And of course, this universal inclusion assumes that the point of our existence is to be human. We are all responsible to learn what it means to be human and accountable to become as fully human/humane as we can. This, surely, is the main point of our personal stories. But no matter how imperfectly we accomplish that, in the end we are all included, all forgiven entirely, and are all safe, in the ultimate sense. Everyone- none excluded- will receive the full generosity of the universe. Such is the scandal of the historical Jesus who advocated unconditional treatment of all people in contrast to the Christian Jesus who embodies conditional treatment of people- reward the good, punish the bad.

The sum of unconditional is that everything is going to be all right, for everyone. Unconditional means absolutely no conditions. None.

Is this unconditional ideal scandalous to our conventional perspectives on justice as proper payback? Of course it is. And is it just too impractical for orderly human society? Not at all. See comment further below… “Is Unconditional Too Impractical?” It was the most practical approach of all for avoiding civil war in South Africa.
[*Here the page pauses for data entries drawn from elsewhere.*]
-- ==== Sys2Proof/Laws/Run.lean ====
section
/-! SUPPORT. Runs: what `performed` lists, and the step that presents a START. -/

namespace Sys2Proof.Machine

/-- A step that is an operation stands first in the list of those performed. -/
theorem performed_succ (n : Nat) {s t : State} {i : Instr} (hs : step s = .next t)
    (hn : nextTurn s = .operation i) : performed (n + 1) s = i :: performed n t := by
  simp only [performed, hs, hn]

/-- The operations of a run cut in two. -/
theorem performed_add (m n : Nat) {s t : State} (h : steps m s = .next t) :
    performed (m + n) s = performed m s ++ performed n t := by
  induction m generalizing s with
  | zero =>
    simp only [steps] at h
    rw [Host.Outcome.next.inj h, Nat.zero_add]
    rfl
  | succ m ih =>
    rw [Nat.add_right_comm]
    simp only [steps] at h
    simp only [performed]
    split at h
    · simp only [ih h]
      split <;> simp
    · cases h
    · cases h

/-- With nothing pending the next operation is the micro-operation at P. -/
theorem nextTurn_of_nil {s : State} (h : s.pending = []) : nextTurn s = .operation (dec s.p) := by
  simp only [nextTurn, h]

theorem nextTurn_of_start {s : State} {w : Nat} {ms : List HostMove}
    (h : s.pending = .start w :: ms) : nextTurn s = .operation (decodeCmd s.lenW w) := by
  simp only [nextTurn, h]

/-- An access of the HOST that comes next is one of its turns. -/
theorem mem_pending_of_access {s : State} {a : HostAccess} (h : nextTurn s = .access a) :
    .access a ∈ s.pending := by
  unfold nextTurn at h
  split at h
  · cases h
  · cases h
  · cases h
  · cases h
  · next hp =>
    cases h
    rw [hp]
    exact List.mem_cons_self

/-- A reset that comes next is one of the HOST's turns. -/
theorem mem_pending_of_rst {s : State} (h : nextTurn s = .operation .rst) : .rst ∈ s.pending := by
  unfold nextTurn at h
  split at h
  · cases hp : s.p <;> rw [hp] at h <;> cases h
  · cases hp : s.p <;> rw [hp] at h <;> cases h
  · simp_all
  · cases h
  · cases h

/-- A step takes one turn from those to come. -/
theorem pending_of_step {s t : State} (h : step s = .next t) : t.pending = s.pending.tail := by
  rcases step_next h with ⟨-, rfl⟩ | ⟨l, c, -, -, -, ⟨-, rfl⟩ | ⟨-, rfl⟩⟩ | ⟨-, ⟨-, rfl⟩ | ⟨-, rfl⟩⟩ |
    ⟨a, -, ha⟩
  · rfl
  · rfl
  · rw [startCall_spec]
    rfl
  · cases s.p <;> rfl
  · rfl
  · rcases hostAccess_next ha with ⟨i, v, -, -, rfl⟩ | ⟨j, v, -, -, rfl⟩ | ⟨x, rfl⟩ <;> rfl

/-- No step changes LEN_W. -/
theorem lenW_of_step {s t : State} (h : step s = .next t) : t.lenW = s.lenW := by
  rcases step_next h with ⟨-, rfl⟩ | ⟨l, c, -, -, -, ⟨-, rfl⟩ | ⟨-, rfl⟩⟩ | ⟨-, ⟨-, rfl⟩ | ⟨-, rfl⟩⟩ |
    ⟨a, -, ha⟩
  · rfl
  · rfl
  · rw [startCall_spec]
    rfl
  · cases s.p <;> rfl
  · rfl
  · rcases hostAccess_next ha with ⟨i, v, -, -, rfl⟩ | ⟨j, v, -, -, rfl⟩ | ⟨x, rfl⟩ <;> rfl

/-- The turns to come in a call are among those that followed its START. -/
theorem DuringCall.pending_suffix {s u : State} {n : Nat} (h : DuringCall s n u) :
    u.pending <:+ s.pending.tail := by
  induction h with
  | start h _ => rw [pending_of_step h]
  | next _ h _ ih => rw [pending_of_step h]; exact (List.tail_suffix _).trans ih

theorem DuringCall.lenW_eq {s u : State} {n : Nat} (h : DuringCall s n u) : u.lenW = s.lenW := by
  induction h with
  | start h _ => exact lenW_of_step h
  | next _ h _ ih => rw [lenW_of_step h, ih]

/-- The block is BUSY in every state of a running call. -/
theorem DuringCall.busy {s u : State} {n : Nat} (h : DuringCall s n u) : u.status.st = .busy := by
  cases h <;> assumption

/-- A call from a reachable state stays in reachable states. -/
theorem DuringCall.reachable {s u : State} {n : Nat} (hs : Reachable s) (h : DuringCall s n u) :
    Reachable u := by
  induction h with
  | start h _ => exact .step hs h
  | next _ h _ ih => exact .step ih h

/-- The ENGINE has the turn exactly when the next step is the micro-operation at P. -/
theorem engineTurn_iff (s : State) : engineTurn s = true ↔ nextTurn s = .operation (dec s.p) := by
  have hstart : ∀ c, decodeCmd s.lenW c ≠ dec s.p := fun c => by
    cases s.p <;> simp [dec, decodeCmd]
  have hrst : Instr.rst ≠ dec s.p := by cases s.p <;> simp [dec]
  cases hp : s.pending with
  | nil => simp [engineTurn, nextTurn, hp]
  | cons m ms => cases m <;> simp [engineTurn, nextTurn, hp, hstart, hrst]

/-- What a call's first step is. -/
theorem nextTurn_presentStart {s : State} {l c : Nat} (h : CallPremises s l c) :
    nextTurn (presentStart s l c) = .operation (.start l c) := by
  have hp : (presentStart s l c).pending = [.start (cmdWord s.lenW l c)] := rfl
  have hw : (presentStart s l c).lenW = s.lenW := rfl
  rw [nextTurn_of_start hp, hw, decodeCmd_cmdWord c h.lenFits]

/-- The first step of a call. -/
theorem step_presentStart {s : State} {l c : Nat} (h : CallPremises s l c) :
    step (presentStart s l c) = .next (startCall l c { s with pending := [] }) := by
  have hp : (presentStart s l c).pending = [.start (cmdWord s.lenW l c)] := rfl
  have hw : (presentStart s l c).lenW = s.lenW := rfl
  rw [step_of_start hp, hw, decodeCmd_cmdWord c h.lenFits]
  exact exec_start_of_not_busy (s := { s with pending := [] }) h.lenFits h.capFits h.idle

end Sys2Proof.Machine
end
See comment on Nelson Mandela also below.

As Mandela noted, the unconditional treatment of others turned enemies into friends and brought out the best in others. And to the contrary, retaliatory, punishing treatment of others often evokes more of the same retaliation, while unconditional treatment of others inspires the best of the human spirit. Again, this is not advocating for pacifism in the face of irrational hate and violence. Love is responsible to protect and to restrain violence. As many note, facing ISIS irrationality today is not the same as Gandhi facing the British. Yes, true. But many in moderate Islam can be influenced and reformed for the better, and that greater religion provides the context for movements like ISIS.
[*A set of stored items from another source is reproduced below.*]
/-! ### Loads and extracts (T-LDB, T-EXT) -/

theorem test_ldb0 :
    nextHas (exec .ldb0 { midCall .ldb0 with stg := ended.stg }) (fun t =>
      t.stg.s0 == 0xF0 && t.p == .ldb1 && t.hist == [.read 5 0xF0]) = true := by decide
theorem test_ldb1 :
    nextHas (exec .ldb1 (midCall .ldb1)) (fun t =>
      t.stg.s1 == 0x69 && t.p == .ldb2 && t.hist == [.read 6 0x69]) = true := by decide
theorem test_ldb2 :
    nextHas (exec .ldb2 (midCall .ldb2)) (fun t =>
      t.stg.s2 == 0x96 && t.p == .ldb3 && t.hist == [.read 7 0x96]) = true := by decide
theorem test_ldb3 :
    nextHas (exec .ldb3 (midCall .ldb3)) (fun t =>
      t.stg.s3 == 0x81 && t.p == .ldb4 && t.hist == [.read 8 0x81]) = true := by decide
theorem test_ldb4 :
    nextHas (exec .ldb4 (midCall .ldb4)) (fun t =>
      t.stg.s4 == 0x7E && t.p == .ext0 && t.hist == [.read 9 0x7E]) = true := by decide
theorem test_ext0 :
    nextHas (exec .ext0 (midCall .ext0)) (fun t =>
      outAt t 4 == 0x03C1 && t.count == 5 && t.k == 1 && t.p == .ext1) = true := by decide
theorem test_ext1 :
    nextHas (exec .ext1 (midCall .ext1)) (fun t =>
      outAt t 5 == 0x0299 && outAt t 3 == 15 && t.k == 1 && t.p == .ext2) = true := by decide
theorem test_ext2 :
    nextHas (exec .ext2 (midCall .ext2)) (fun t =>
      outAt t 6 == 0x01A0 && t.k == 1 && t.p == .ext3) = true := by decide
theorem test_ext3 :
    nextHas (exec .ext3 (midCall .ext3)) (fun t =>
      outAt t 7 == 0x017E && t.k == 2 && t.p == .tst) = true := by decide

/-! ### The datapath (T-LANE, T-BLK, T-LEN) -/

theorem test_lanes : [lane 0 0xAA 0x55, lane 1 0xAA 0x55, lane 2 0xAA 0x55, lane 3 0xAA 0x55] =
    [681, 677, 661, 597] := by decide
theorem test_shifter : bsh 1 0xAA 0x55 = 0x2A5 := by decide
theorem test_block : [0, 1, 2, 3].map (unpack40 0xDE 0xAD 0xBE 0xEF 0x01) =
    [890, 731, 955, 769] := by decide
theorem test_unpack : unpack [0xA5, 0x5A, 0xC3, 0x3C, 0x0F, 0xF0, 0x69] =
    { words := [661, 428, 207, 15], count := 4, notice := some 2 } := by decide

/-! ### The invariants hold of the states used -/

theorem midCall_ext0_control : ControlInv (midCall .ext0) := by constructor <;> decide
theorem midCall_ext0_data : DataInv (midCall .ext0) := by constructor <;> decide
theorem atFin_control : ControlInv atFin := by constructor <;> decide
theorem atFin_data : DataInv atFin := by constructor <;> decide
theorem midCall_ext0_memory : MemoryInv (midCall .ext0) := by constructor <;> decide

/-! ### Witnesses: hypotheses met, obligation by obligation -/

theorem witness_DecodeOfEncodeIsTheOperation :
    (Instr.start 4294967295 4294967295).wellFormed 32 = true ∧ (Instr.start 0 0).wellFormed 32 = true ∧
    Instr.rst.wellFormed 32 = true ∧ Instr.fin.wellFormed 32 = true ∧
    (Instr.start 7 7).wellFormed 3 = true := by decide

theorem witness_EncodeOfDecodeIsTheWord :
    decode (w := 32) (.pin 1#1) = .ok .rst ∧ decode (w := 32) (.cmd 0#64) = .ok (.start 0 0) ∧
    decode (w := 32) (.seq 10#4) = .ok .fin := by decide

/-- The last code that names a position, the first that does not, and the last of all. -/
theorem witness_ReservedCodesSelectNothing :
    decode (w := 32) (.seq 10#4) = .ok .fin ∧ SeqPos.ofCode 11#4 = none ∧ 11 ≤ (11#4).toNat ∧
    11 ≤ (15#4).toNat := by decide

theorem witness_StepRunsTheSelectedOperation :
    selectedWord (midCall .ext0) = some (.seq 6#4) ∧ decode (w := 32) (.seq 6#4) = .ok .ext0 ∧
    (midCall .ext0).pending = [] ∧
    (({ ended with pending := [.engine] } : State).pending.head? = some .engine) ∧
    (({ ended with pending := [.rst] } : State).pending.head? = some .rst) ∧
    (({ ended with pending := [.start 7] } : State).pending.head? = some (.start (7#64).toNat)) ∧
    2 ^ (2 * ended.lenW) - 1 < 2 ^ (2 * ended.lenW) ∧
    step { ended with pending := [.start (2 ^ 64)] } = .refused .startOperandTooWide ∧
    answers (step { ended with pending := [.start (2 ^ 64 - 1)] }) = true ∧
    (({ ended with pending := [.access (.readOut 0)] } : State).pending.head? =
      some (.access (.readOut 0))) :=
  ⟨rfl, rfl, rfl, rfl, rfl, rfl, by decide, rfl, rfl, rfl⟩

theorem witness_PlacedWordRunsInTheNextStep :
    decodeTableWord 64 0x0000000400000007 = some (.start 7 4) ∧ (Instr.start 7 4).agent = .host ∧
    decodeTableWord 8 10 = some .fin ∧ Instr.fin.agent = .engine ∧
    answers (step (State.reset.withFetchWord 64 0x0000000400000007)) = true ∧
    answers (step (State.reset.withFetchWord 8 10)) = true := by decide

theorem witness_EngineIdlesUnlessBusy :
    Instr.ldb0.agent = .engine ∧ State.reset.status.st ≠ .busy ∧ ended.status.st ≠ .busy ∧
    failed.status.st ≠ .busy := by decide

/-- `L = 12`, `CAP = 8`: the last element of each buffer is the call's, the next one is not. -/
theorem witness_StepsAlwaysComplete :
    (midCall .tst).pending = [] ∧
    step { midCall .tst with pending := [.access (.writeIn 11 0)] } =
      .refused .hostWritesInputDuringCall ∧
    answers (step { midCall .tst with pending := [.access (.writeIn 12 0)] }) = true ∧
    step { midCall .tst with pending := [.access (.writeOut 7 0)] } =
      .refused .hostWritesOutputDuringCall ∧
    answers (step { midCall .tst with pending := [.access (.writeOut 8 0)] }) = true ∧
    step { midCall .tst with pending := [.access (.readOut 7)] } =
      .refused .hostReadsOutputDuringCall ∧
    answers (step { midCall .tst with pending := [.access (.readOut 8)] }) = true ∧
    (({ midCall .tst with pending := [.engine] } : State).pending.head? = some .engine) ∧
    step { midCall .tst with pending := [.start (2 ^ 64)] } = .refused .startOperandTooWide :=
  ⟨rfl, rfl, rfl, rfl, rfl, rfl, rfl, rfl, rfl⟩

/-- Room for exactly the words of the call and one word short, from IDLE, DONE and FAIL. -/
theorem witness_AcceptedStartDoesItsStep :
    State.reset.status.st ≠ .busy ∧ ended.status.st ≠ .busy ∧ failed.status.st ≠ .busy ∧
    5 < 2 ^ State.reset.lenW ∧ 4 * (5 / 5) ≤ 4 ∧
    4294967295 < 2 ^ State.reset.lenW ∧ 4 * (4294967295 / 5) ≤ 3435973836 ∧
    4 * (4294967295 / 5) > 3435973835 ∧ 5 % 5 = 0 ∧ 4294967294 % 5 ≠ 0 := by decide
Also remember that just as Mandela followed his unconditional approach by establishing the Truth and Reconciliation Commission, so people should be held accountable for their actions, though in a restorative framework.

Comment: The key predictor of the future of any person (or society) and how humane they will become (or not become), is embodied in their view of the highest ideal, the highest Good (i.e. God).
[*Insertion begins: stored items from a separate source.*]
-- ==== Sys2Proof/WellFormed.lean ====
section
/-! DEFINITION. WellFormed: what the spec asks of parameters, of operation words and of answer words before the machine
meets them. Each check has a refused ill-formed term in Tests/Slice0.lean. -/

namespace Sys2Proof

/-- `CW >= 4` (00_scope.md R6). -/
def Config.wellFormed (c : Config) : Bool := 4 ≤ c.cw

/-- `F_CLK >= 1000` hertz, a number (00_scope.md R6). -/
def ClockFreq.wellFormed (f : ClockFreq) : Bool := 0 < f.den && 1000 * f.den ≤ f.num

/-- Why an instance of the block is not built. -/
inductive BuildError where
  /-- the bus address is not 0x52: the condition `InvalidBusAddress` (60_exceptions.md R136) -/
  | invalidBusAddress (addr : Nat)
  /-- `CW < 4` (00_scope.md R6) -/
  | counterTooNarrow (cw : Nat)
deriving DecidableEq, Repr

/-- Elaboration of an instance bound to `addr`: an instance with another address than 0x52 is refused
(60_exceptions.md R136), and so is a counter narrower than four bits. -/
def buildInstance (addr : Nat) (c : Config) : Except BuildError Config :=
  if addr ≠ busAddr then .error (.invalidBusAddress addr)
  else if c.wellFormed then .ok c
  else .error (.counterTooNarrow c.cw)

/-- A step code is one of the ten (30_encoding.md R51); 10 to 15 are reserved (R60). A command word stands for one
operation when exactly one of its bits is set (R55). Every operand of the decoder is legal (R61). -/
def OpWord.wellFormed : OpWord → Bool
  | .ph code => code ≤ 9
  | .cmd word => word = 0b01 || word = 0b10
  | .byte _ => true
  | .fr48 _ _ => true

/-- Every operation with every operand is well formed: the phase operations and the commands have no operand, and no
frame is illegal (30_encoding.md R61; the lengths are in the types, 93_implementation_defined.md U11). -/
def Instr.wellFormed : Instr → Bool
  | .idle => true
  | .hs => true
  | .inc => true
  | .dlyCmd => true
  | .poll => true
  | .dlyData => true
  | .rd6 => true
  | .decrpt => true
  | .dlyRest => true
  | .chk => true
  | .start => true
  | .stop => true
  | .deobf _ => true
  | .deobf6 _ => true
  | .stickX _ => true
  | .stickY _ => true
  | .accelX _ => true
  | .accelY _ => true
  | .accelZ _ => true
  | .buttonC _ => true
  | .buttonZ _ => true
  | .decode _ => true

/-- A Transport answer word is inside the contract when its count is at most the requested length
(20_memory.md R33, R34; 30_encoding.md R61). -/
def countWithinRequest (requested : Nat) (count : BitVec 3) : Bool := count.toNat ≤ requested

end Sys2Proof
end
Comment: The good ideas/practices that people claim are produced by their religious system- i.e. love, mercy, forgiveness, generosity- are also found in all other religions, in secular systems, and even in atheist systems of thought. They are common human ideas/practices, and are not religious in origin. They arise from common human consciousness. These common human ideals are too often distorted in religious contexts. The nastier features of a religious system will hinder the full expression of more humane ideals.

Excerpts from material below

“The great error in early human thought- gods angry at imperfect people- has long been the core theme of much religion and the foundation of salvation thinking. It has all been a great fraud based on a profound error in early human logic. Consequently, salvation religion has been a hugely wasteful detour for humanity. Think of all the time, effort, thought, and resources invested by billions of people over history toward appeasing and pleasing something that has never existed- angry, punishing deity.”

“There has long been this animal-like deity at the core of human consciousness, this myth of violent, tribal deity, an ultimate ideal that has incited the worst impulses of our animal inheritance, validating the expression of those base impulses. Violent, threatening deity has long been the foundational theme of the old mythical/religious narrative. It is the single most damaging idea ever lodged in human minds. And it has found new expression in contemporary beliefs such as the “revenge of Gaia”, angry planet, or the modern use of karma…

“We now have something to replace that old core, to purge it entirely and revolutionize human consciousness. Something to powerfully counter the old animal drives and inspire the new human spirit and human impulses. This is the ideal of the unconditional treatment of all people, both the ethic and the theology. This new ideal overturns entirely the old core myth. If we place this unconditional ideal at the very foundation of our worldviews it will radiate through consciousness, cleansing, changing, and bringing out the best in humanity and inspiring us toward that better future that we all want. This is the single most humane insight that we have ever discovered. Unconditional enlightens and liberates consciousness as nothing else can. It becomes a new humane baseline for evaluating all things in life.”

As I watch environmental alarmism playing out across the globe, I have wondered how this impacts human consciousness and society. The endless threat of some great disaster looming. We hear of children now traumatized with “eco-anxiety” and depression. Repeated studies show depression as the major US illness and a worldwide pathology. How does this endless irresponsible alarmism impact people and does it hinder human development and progress by generating unnecessary fear, anxiety, despair, and depression?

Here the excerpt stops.